> Problem details
Lines from the top of the entries down to the line with "def resettable (u" must be set down exactly as they stand, with both ends retained.

Saved entries:
◆ ◆ ◆ ◆ ◆

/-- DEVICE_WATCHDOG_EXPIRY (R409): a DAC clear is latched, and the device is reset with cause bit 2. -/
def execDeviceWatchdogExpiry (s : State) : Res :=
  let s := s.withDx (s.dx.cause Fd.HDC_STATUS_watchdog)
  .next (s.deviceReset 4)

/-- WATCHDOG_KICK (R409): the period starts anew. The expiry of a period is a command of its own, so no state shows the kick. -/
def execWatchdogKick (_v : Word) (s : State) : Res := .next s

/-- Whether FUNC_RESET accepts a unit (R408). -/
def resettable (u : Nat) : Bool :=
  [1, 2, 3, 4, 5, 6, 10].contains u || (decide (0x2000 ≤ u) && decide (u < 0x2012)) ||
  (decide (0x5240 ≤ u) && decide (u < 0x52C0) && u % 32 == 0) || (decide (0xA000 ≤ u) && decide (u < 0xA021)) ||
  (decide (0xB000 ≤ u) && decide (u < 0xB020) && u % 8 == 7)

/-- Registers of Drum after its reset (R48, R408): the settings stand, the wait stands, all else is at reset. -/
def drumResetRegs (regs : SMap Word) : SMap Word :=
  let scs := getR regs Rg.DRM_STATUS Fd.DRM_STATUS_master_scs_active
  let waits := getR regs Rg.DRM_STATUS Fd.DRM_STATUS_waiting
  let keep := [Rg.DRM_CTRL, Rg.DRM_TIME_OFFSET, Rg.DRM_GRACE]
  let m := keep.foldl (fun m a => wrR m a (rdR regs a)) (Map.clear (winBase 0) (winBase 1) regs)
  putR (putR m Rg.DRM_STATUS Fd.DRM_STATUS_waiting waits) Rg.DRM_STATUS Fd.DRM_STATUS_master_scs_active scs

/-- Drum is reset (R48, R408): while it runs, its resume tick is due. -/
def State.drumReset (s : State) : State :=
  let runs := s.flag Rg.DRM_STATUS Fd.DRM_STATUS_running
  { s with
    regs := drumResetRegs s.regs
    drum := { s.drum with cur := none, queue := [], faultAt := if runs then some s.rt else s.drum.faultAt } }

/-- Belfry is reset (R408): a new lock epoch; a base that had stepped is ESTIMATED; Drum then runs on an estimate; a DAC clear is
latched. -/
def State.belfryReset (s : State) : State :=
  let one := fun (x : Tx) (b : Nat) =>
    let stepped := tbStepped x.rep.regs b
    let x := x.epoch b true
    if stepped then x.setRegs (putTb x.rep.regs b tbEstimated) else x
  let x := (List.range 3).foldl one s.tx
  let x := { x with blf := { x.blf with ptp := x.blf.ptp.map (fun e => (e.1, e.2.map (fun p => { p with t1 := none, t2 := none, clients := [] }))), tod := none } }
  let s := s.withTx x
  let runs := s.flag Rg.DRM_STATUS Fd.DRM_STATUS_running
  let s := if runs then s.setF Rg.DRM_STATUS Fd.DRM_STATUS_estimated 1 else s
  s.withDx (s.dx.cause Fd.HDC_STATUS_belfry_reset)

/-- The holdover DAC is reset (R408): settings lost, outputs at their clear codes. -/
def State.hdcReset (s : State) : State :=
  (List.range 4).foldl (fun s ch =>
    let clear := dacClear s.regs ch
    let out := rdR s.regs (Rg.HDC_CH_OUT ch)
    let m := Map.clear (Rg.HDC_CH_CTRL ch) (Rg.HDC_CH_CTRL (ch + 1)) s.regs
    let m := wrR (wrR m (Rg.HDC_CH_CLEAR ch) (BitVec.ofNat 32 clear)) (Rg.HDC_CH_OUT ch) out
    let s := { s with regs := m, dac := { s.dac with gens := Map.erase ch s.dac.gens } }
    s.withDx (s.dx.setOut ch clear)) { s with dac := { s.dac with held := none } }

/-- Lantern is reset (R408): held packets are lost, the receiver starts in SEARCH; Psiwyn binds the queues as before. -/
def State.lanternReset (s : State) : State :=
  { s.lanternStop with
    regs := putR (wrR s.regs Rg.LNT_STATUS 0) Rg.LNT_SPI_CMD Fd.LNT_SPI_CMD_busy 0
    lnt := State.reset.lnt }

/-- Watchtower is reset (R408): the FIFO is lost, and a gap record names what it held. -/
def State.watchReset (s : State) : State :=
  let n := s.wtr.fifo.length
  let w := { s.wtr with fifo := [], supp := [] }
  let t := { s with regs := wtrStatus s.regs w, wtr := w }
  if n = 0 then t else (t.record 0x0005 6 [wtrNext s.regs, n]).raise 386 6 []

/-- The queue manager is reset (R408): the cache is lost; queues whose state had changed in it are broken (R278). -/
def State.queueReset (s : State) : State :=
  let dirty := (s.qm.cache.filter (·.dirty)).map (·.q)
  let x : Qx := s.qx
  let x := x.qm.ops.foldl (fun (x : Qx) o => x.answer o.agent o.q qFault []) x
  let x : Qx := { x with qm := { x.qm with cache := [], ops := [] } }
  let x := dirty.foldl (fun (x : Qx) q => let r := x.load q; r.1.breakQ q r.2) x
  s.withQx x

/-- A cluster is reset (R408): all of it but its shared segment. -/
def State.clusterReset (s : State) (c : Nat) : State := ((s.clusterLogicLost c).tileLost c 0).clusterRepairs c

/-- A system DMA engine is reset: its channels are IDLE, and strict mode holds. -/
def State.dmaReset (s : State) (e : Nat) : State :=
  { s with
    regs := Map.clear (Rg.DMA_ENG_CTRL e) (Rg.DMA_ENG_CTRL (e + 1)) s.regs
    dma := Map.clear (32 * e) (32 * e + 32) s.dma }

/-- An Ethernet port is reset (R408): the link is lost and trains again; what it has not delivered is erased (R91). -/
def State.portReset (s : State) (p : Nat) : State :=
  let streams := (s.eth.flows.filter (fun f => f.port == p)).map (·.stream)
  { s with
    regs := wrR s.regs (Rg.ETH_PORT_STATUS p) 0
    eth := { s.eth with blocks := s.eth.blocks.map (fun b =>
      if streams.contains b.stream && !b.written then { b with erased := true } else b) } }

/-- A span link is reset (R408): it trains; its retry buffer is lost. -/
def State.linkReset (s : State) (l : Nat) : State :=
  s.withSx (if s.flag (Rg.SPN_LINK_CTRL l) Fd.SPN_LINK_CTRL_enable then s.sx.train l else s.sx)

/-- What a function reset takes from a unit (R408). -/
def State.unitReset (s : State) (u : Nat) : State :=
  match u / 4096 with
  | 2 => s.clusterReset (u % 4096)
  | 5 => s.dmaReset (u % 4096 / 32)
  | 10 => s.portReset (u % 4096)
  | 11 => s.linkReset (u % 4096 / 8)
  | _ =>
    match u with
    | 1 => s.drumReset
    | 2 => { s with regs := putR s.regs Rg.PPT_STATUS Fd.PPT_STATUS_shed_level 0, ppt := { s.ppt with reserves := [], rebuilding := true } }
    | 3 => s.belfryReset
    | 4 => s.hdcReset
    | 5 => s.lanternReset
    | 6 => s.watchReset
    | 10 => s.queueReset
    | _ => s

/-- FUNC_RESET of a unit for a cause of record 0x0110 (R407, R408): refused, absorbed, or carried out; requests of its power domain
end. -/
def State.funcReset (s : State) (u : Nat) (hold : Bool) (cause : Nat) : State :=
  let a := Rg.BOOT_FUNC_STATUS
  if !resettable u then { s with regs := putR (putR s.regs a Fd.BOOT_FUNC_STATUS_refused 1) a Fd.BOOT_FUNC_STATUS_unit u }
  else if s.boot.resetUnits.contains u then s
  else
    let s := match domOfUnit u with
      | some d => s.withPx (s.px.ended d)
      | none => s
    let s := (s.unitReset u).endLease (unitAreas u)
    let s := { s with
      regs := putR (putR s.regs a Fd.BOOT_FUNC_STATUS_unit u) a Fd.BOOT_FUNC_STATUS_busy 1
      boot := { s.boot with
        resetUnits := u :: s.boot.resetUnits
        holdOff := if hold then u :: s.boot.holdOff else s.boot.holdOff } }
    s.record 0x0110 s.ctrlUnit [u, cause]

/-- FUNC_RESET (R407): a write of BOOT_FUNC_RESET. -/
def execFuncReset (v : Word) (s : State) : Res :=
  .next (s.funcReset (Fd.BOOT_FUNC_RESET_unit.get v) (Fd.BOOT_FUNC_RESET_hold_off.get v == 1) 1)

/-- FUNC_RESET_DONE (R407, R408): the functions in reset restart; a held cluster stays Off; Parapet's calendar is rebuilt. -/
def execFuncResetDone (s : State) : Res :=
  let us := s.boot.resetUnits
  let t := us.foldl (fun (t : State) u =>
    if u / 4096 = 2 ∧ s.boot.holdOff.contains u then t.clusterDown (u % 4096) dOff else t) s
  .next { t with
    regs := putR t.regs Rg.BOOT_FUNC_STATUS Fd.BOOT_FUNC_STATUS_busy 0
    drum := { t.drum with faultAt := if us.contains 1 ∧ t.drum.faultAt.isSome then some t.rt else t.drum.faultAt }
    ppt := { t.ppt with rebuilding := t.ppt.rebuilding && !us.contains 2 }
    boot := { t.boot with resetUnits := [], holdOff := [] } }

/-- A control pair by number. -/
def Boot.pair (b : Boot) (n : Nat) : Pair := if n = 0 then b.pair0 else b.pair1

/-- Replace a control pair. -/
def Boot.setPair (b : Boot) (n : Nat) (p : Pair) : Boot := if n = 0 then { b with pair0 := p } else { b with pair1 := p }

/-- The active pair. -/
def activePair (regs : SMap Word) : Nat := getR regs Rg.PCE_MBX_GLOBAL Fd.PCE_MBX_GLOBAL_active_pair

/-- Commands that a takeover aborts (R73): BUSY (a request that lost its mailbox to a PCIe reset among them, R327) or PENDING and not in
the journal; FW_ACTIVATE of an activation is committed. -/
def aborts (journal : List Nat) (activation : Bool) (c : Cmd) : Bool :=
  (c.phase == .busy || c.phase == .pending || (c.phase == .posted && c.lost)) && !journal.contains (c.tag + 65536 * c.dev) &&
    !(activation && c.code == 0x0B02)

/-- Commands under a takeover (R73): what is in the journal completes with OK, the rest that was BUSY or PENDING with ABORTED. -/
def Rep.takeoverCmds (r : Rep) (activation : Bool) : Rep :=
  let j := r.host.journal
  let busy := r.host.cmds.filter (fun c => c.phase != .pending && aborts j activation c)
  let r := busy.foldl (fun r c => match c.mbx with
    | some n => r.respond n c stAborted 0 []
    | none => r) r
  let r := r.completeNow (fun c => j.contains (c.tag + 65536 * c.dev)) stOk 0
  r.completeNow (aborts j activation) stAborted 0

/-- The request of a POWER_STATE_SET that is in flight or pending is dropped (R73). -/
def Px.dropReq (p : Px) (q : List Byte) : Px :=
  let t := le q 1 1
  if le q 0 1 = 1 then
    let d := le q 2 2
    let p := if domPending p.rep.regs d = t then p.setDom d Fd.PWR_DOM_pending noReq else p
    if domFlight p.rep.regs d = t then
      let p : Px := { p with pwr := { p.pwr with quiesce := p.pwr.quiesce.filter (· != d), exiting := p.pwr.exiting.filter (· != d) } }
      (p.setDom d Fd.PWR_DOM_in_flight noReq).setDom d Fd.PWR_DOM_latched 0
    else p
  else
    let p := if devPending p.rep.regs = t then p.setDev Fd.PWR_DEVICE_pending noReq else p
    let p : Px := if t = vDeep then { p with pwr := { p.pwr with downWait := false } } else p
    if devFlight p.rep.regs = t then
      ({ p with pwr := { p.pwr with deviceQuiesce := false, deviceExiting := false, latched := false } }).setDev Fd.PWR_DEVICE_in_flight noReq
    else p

◆ ◆ ◆ ◆ ◆

> Answer section
/-- DEVICE_WATCHDOG_EXPIRY (R409): a DAC clear is latched, and the device is reset with cause bit 2. -/
def execDeviceWatchdogExpiry (s : State) : Res :=
  let s := s.withDx (s.dx.cause Fd.HDC_STATUS_watchdog)
  .next (s.deviceReset 4)

/-- WATCHDOG_KICK (R409): the period starts anew. The expiry of a period is a command of its own, so no state shows the kick. -/
def execWatchdogKick (_v : Word) (s : State) : Res := .next s

/-- Whether FUNC_RESET accepts a unit (R408). -/
def resettable (u : Nat) : Bool :=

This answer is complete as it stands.